**Goal of the exercise**
Beginning with the line below that contains "success (10_state.md R24). -/" and ending with the line that contains "inductive BufferName where", copy every line exactly. Copy nothing else.
══ Data for this exercise ══
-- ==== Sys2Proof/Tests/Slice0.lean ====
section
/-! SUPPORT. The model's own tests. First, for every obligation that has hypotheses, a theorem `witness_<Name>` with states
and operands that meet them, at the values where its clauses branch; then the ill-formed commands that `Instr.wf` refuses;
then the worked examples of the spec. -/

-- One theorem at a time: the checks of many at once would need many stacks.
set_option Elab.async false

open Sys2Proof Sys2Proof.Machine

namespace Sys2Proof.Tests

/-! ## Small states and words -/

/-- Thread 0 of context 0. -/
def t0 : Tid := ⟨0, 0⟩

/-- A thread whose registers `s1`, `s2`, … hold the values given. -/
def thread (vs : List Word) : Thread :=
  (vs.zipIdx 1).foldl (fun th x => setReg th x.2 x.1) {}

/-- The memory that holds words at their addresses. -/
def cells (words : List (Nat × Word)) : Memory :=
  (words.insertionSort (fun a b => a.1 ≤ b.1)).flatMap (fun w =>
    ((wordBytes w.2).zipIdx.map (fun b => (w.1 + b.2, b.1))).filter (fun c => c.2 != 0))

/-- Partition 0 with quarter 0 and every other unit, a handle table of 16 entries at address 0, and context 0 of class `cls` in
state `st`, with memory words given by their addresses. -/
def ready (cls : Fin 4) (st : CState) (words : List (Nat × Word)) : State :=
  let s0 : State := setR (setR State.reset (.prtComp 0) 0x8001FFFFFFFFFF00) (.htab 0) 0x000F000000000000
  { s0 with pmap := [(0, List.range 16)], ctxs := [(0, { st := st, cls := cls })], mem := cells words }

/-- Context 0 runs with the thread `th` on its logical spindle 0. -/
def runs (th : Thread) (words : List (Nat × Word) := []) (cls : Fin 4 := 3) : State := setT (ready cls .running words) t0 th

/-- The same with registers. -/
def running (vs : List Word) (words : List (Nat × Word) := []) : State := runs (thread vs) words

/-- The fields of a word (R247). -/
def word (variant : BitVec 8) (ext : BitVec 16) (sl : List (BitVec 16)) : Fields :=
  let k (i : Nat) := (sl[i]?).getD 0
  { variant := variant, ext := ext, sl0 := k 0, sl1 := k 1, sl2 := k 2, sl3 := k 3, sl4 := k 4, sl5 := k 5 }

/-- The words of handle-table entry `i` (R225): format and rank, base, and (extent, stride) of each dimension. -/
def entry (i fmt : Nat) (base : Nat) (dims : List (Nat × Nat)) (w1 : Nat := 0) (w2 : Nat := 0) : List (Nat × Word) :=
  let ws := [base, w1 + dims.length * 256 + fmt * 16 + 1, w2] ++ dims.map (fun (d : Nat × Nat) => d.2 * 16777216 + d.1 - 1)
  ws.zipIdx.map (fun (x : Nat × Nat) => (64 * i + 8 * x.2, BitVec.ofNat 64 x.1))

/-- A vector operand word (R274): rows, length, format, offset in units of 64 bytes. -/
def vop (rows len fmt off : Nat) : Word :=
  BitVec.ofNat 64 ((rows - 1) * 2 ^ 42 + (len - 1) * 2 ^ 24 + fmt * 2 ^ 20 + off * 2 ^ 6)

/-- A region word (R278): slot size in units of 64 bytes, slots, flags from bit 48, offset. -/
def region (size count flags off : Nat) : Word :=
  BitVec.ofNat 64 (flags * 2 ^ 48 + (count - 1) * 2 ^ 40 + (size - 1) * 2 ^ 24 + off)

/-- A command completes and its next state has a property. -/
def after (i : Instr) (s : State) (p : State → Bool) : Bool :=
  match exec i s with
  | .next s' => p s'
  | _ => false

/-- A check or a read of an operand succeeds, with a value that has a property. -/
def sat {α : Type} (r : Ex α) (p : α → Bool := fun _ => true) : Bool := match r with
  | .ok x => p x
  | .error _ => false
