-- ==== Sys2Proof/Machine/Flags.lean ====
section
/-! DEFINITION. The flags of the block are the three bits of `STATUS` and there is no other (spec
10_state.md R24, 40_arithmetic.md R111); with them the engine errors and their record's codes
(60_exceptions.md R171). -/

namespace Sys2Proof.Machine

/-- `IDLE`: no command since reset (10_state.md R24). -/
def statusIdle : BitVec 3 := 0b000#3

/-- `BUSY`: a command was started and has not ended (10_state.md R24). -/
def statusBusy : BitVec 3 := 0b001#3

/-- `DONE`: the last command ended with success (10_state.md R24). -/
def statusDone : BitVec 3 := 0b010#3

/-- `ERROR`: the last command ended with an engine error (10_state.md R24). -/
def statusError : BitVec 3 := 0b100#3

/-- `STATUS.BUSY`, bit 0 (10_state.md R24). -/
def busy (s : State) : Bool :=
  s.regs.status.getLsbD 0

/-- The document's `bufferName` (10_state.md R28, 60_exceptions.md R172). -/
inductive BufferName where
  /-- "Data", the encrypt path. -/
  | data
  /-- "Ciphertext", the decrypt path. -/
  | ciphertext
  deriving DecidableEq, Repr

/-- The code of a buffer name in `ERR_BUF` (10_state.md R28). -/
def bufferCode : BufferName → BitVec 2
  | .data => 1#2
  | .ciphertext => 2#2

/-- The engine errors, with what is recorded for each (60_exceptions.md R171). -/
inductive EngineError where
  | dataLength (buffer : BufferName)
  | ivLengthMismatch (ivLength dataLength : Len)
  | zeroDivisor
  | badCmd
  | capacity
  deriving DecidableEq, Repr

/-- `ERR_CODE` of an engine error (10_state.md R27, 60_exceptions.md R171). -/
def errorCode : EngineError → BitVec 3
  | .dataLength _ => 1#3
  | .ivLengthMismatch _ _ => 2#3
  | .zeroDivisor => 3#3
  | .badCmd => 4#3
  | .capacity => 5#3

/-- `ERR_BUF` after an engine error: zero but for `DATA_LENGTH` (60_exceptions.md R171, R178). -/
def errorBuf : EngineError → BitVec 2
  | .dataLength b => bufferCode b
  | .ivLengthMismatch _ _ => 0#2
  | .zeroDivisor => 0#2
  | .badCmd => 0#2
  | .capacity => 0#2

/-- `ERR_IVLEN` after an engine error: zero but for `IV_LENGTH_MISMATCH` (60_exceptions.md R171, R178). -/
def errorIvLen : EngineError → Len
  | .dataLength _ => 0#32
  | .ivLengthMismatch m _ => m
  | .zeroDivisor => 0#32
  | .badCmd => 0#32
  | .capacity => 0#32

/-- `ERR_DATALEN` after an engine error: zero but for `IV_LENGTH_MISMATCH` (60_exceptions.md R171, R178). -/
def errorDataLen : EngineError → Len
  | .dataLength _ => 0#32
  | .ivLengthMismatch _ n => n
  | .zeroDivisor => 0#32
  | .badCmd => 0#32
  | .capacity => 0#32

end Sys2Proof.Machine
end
═══
**Result**
/-- `DONE`: the last command ended with success (10_state.md R24). -/
def statusDone : BitVec 3 := 0b010#3

/-- `ERROR`: the last command ended with an engine error (10_state.md R24). -/
def statusError : BitVec 3 := 0b100#3

/-- `STATUS.BUSY`, bit 0 (10_state.md R24). -/
def busy (s : State) : Bool :=
  s.regs.status.getLsbD 0

/-- The document's `bufferName` (10_state.md R28, 60_exceptions.md R172). -/
inductive BufferName where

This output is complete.